» **WHAT THE TASK ASKS**: Scan the material for the word "setFld", and copy each line where it shows up.

☆ ☆ ☆ ☆ ☆

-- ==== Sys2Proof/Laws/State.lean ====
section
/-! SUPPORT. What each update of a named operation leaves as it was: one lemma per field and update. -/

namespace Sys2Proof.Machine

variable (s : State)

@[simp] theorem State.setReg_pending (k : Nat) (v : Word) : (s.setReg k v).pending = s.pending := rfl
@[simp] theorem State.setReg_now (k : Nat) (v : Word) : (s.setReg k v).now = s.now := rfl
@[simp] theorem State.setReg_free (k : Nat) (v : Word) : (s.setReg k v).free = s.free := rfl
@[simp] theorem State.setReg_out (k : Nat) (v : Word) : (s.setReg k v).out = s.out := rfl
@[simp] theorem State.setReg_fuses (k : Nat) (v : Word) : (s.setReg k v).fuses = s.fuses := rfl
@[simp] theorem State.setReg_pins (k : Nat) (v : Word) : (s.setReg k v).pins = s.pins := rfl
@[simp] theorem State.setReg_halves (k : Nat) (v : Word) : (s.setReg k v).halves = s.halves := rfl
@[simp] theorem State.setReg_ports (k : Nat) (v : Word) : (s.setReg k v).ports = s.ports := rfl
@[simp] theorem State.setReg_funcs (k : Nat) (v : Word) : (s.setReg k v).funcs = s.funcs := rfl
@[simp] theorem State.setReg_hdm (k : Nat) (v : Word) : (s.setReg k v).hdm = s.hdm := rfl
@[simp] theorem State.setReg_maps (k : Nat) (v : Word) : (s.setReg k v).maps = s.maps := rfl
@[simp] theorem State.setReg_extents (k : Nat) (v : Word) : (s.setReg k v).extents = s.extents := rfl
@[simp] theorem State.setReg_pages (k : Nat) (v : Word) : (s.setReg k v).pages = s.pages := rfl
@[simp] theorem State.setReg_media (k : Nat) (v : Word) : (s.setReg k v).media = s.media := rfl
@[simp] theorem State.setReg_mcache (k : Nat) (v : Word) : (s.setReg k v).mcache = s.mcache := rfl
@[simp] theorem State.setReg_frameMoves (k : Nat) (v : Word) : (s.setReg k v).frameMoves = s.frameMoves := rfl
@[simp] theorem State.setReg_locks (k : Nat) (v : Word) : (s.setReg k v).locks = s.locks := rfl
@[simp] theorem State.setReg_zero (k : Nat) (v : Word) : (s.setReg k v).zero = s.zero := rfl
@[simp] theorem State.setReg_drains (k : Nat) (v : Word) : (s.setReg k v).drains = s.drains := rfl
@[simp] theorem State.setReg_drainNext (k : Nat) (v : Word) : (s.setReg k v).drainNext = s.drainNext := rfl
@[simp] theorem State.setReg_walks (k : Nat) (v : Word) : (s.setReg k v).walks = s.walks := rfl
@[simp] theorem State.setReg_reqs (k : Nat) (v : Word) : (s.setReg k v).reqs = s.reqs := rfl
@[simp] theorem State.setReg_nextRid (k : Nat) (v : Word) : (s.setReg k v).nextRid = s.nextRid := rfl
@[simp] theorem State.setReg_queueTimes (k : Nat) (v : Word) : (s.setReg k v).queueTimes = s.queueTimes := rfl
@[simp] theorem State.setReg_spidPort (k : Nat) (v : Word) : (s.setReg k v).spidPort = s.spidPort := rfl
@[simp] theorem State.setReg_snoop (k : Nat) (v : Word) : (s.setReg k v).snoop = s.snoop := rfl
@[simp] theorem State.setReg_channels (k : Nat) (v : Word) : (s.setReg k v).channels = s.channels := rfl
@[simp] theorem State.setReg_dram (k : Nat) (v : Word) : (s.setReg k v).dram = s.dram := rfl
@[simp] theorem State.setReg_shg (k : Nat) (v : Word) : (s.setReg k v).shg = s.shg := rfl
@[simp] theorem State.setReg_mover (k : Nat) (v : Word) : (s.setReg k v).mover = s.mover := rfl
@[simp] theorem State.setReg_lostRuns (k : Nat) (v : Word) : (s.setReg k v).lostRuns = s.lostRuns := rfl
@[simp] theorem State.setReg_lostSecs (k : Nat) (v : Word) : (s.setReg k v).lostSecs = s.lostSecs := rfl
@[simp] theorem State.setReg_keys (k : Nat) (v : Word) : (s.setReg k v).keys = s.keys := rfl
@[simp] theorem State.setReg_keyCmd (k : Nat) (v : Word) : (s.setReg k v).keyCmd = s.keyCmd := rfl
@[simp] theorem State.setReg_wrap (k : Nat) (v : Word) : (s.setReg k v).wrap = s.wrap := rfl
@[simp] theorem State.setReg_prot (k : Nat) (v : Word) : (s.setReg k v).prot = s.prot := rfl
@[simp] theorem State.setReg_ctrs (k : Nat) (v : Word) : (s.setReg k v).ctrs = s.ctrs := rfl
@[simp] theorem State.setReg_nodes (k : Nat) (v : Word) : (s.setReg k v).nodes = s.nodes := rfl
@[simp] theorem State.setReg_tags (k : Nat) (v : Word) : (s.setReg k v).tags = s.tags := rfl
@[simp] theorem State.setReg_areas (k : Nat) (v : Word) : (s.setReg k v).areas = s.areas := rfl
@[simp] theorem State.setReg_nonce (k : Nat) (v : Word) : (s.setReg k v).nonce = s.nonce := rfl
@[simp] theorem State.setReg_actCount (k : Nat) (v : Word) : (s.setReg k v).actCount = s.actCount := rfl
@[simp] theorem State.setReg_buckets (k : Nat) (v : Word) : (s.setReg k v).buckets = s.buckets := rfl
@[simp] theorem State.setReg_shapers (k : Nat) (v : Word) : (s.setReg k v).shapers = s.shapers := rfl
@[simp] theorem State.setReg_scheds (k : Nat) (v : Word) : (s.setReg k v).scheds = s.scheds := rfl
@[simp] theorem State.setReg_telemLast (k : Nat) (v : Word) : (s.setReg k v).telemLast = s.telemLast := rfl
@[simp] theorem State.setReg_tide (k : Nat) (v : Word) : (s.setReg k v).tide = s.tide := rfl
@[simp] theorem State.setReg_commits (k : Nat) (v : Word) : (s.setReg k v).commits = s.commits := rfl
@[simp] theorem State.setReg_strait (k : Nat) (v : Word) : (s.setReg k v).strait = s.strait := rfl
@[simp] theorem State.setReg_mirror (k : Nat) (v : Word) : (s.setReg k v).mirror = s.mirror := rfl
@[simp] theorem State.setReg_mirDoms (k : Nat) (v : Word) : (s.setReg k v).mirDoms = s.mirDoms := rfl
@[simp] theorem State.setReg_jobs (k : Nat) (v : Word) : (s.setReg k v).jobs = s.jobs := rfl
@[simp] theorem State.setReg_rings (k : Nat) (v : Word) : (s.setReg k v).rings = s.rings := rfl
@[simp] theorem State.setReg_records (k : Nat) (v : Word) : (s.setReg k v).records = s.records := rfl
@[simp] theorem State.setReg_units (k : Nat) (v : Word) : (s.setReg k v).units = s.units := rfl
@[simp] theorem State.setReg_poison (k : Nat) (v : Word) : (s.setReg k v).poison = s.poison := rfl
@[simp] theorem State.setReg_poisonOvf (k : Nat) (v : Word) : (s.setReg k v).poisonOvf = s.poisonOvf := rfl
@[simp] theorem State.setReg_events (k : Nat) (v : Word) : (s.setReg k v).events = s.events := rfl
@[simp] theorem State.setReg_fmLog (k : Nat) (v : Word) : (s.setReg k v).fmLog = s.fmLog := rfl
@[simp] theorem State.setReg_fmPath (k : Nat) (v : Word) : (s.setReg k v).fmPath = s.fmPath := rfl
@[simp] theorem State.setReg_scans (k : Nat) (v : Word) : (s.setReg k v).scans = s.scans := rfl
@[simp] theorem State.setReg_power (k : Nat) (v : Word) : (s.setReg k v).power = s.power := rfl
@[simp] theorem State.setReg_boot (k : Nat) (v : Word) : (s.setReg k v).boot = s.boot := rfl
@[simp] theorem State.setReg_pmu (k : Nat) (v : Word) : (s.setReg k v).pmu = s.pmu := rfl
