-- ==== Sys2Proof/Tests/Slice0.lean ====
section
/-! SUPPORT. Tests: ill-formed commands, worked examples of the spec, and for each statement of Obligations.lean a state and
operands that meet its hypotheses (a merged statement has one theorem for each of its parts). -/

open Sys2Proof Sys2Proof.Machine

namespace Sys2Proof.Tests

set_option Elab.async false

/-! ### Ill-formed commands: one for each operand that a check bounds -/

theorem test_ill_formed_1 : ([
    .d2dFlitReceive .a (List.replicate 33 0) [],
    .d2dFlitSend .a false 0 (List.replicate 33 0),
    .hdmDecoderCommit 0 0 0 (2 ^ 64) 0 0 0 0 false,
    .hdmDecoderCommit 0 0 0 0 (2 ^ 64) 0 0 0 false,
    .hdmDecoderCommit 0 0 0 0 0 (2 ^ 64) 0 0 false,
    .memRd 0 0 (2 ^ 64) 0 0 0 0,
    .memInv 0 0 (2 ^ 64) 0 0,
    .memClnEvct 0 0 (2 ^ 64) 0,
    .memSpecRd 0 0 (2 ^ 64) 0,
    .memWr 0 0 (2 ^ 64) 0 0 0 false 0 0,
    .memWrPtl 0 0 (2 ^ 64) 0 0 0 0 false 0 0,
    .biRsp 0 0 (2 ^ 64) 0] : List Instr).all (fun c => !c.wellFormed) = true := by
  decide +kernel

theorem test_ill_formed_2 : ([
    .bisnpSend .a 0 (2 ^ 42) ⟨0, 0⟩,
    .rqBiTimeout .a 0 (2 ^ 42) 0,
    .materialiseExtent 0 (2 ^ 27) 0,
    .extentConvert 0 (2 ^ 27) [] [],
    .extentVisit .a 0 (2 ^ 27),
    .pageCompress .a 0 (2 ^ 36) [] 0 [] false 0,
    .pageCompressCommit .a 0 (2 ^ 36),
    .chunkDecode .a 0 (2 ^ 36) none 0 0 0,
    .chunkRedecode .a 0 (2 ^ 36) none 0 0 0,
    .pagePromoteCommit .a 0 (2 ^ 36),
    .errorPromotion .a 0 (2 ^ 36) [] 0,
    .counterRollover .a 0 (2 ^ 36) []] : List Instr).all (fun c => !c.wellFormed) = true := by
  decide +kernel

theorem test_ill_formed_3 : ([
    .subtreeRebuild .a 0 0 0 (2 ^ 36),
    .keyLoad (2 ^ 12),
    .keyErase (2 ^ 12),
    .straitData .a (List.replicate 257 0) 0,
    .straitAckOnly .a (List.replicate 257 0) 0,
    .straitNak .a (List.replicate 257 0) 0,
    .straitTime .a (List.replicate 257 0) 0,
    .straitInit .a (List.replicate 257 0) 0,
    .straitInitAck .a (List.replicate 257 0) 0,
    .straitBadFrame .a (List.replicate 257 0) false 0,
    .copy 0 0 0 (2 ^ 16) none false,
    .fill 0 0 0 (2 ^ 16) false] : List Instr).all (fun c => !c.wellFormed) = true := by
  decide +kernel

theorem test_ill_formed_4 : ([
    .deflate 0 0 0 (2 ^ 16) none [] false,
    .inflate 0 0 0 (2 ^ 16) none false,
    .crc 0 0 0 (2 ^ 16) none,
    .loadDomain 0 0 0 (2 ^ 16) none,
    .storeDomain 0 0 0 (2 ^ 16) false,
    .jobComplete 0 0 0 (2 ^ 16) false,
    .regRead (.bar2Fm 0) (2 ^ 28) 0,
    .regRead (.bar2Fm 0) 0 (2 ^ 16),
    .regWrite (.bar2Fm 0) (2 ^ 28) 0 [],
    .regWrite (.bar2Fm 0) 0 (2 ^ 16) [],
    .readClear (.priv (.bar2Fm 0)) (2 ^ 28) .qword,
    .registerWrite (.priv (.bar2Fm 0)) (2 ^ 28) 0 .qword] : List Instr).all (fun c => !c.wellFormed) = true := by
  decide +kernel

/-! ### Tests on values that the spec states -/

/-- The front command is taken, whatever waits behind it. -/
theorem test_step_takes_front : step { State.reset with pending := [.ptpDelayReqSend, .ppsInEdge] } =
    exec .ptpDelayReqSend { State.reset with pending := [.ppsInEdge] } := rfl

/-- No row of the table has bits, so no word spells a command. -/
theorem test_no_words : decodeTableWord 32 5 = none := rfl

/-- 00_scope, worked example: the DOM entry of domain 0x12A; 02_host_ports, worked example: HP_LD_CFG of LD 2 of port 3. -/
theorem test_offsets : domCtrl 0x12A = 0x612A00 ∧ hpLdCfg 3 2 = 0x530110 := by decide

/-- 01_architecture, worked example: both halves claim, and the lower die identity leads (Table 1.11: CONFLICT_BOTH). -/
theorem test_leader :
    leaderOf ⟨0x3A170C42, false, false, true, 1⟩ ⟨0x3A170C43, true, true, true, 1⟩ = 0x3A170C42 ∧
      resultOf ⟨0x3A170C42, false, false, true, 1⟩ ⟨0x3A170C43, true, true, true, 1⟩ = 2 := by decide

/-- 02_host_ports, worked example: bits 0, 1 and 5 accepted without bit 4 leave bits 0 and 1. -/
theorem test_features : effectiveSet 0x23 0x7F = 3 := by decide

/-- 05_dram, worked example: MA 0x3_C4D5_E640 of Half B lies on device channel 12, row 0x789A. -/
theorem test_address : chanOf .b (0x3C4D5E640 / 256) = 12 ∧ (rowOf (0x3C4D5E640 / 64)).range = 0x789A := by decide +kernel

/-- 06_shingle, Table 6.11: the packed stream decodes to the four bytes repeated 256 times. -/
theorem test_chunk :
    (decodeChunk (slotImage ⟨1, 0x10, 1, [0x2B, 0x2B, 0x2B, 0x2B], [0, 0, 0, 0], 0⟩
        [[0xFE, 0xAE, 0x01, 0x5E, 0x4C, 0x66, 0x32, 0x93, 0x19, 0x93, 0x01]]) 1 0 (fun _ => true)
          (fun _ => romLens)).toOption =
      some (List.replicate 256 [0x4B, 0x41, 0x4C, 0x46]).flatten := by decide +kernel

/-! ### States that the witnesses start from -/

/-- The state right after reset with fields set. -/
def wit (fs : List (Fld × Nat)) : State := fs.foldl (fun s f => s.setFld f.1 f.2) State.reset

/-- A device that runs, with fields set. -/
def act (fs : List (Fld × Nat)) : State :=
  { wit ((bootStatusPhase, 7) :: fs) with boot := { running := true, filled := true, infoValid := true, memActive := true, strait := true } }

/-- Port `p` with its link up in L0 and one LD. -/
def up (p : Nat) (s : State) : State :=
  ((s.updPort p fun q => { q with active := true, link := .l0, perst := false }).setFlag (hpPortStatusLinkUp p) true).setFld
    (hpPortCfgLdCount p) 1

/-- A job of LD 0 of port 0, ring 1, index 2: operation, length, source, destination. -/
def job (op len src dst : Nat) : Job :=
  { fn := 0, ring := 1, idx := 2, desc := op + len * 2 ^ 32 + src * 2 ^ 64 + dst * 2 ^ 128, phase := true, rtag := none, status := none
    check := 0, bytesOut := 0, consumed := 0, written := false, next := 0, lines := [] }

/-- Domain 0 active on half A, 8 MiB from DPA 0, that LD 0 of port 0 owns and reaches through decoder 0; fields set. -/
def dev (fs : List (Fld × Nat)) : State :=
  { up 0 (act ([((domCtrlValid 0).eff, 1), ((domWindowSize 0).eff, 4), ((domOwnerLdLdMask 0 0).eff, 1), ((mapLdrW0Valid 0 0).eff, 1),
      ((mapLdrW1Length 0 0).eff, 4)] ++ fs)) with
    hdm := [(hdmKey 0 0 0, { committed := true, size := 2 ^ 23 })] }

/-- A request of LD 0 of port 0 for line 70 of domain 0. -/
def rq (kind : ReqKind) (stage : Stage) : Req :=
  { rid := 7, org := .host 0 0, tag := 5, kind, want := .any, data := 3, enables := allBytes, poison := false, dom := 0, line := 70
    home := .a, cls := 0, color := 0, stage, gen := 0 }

☆ ☆ ☆ ☆ ☆

» **TASK OUTPUT**:
def wit (fs : List (Fld × Nat)) : State := fs.foldl (fun s f => s.setFld f.1 f.2) State.reset
  ((s.updPort p fun q => { q with active := true, link := .l0, perst := false }).setFlag (hpPortStatusLinkUp p) true).setFld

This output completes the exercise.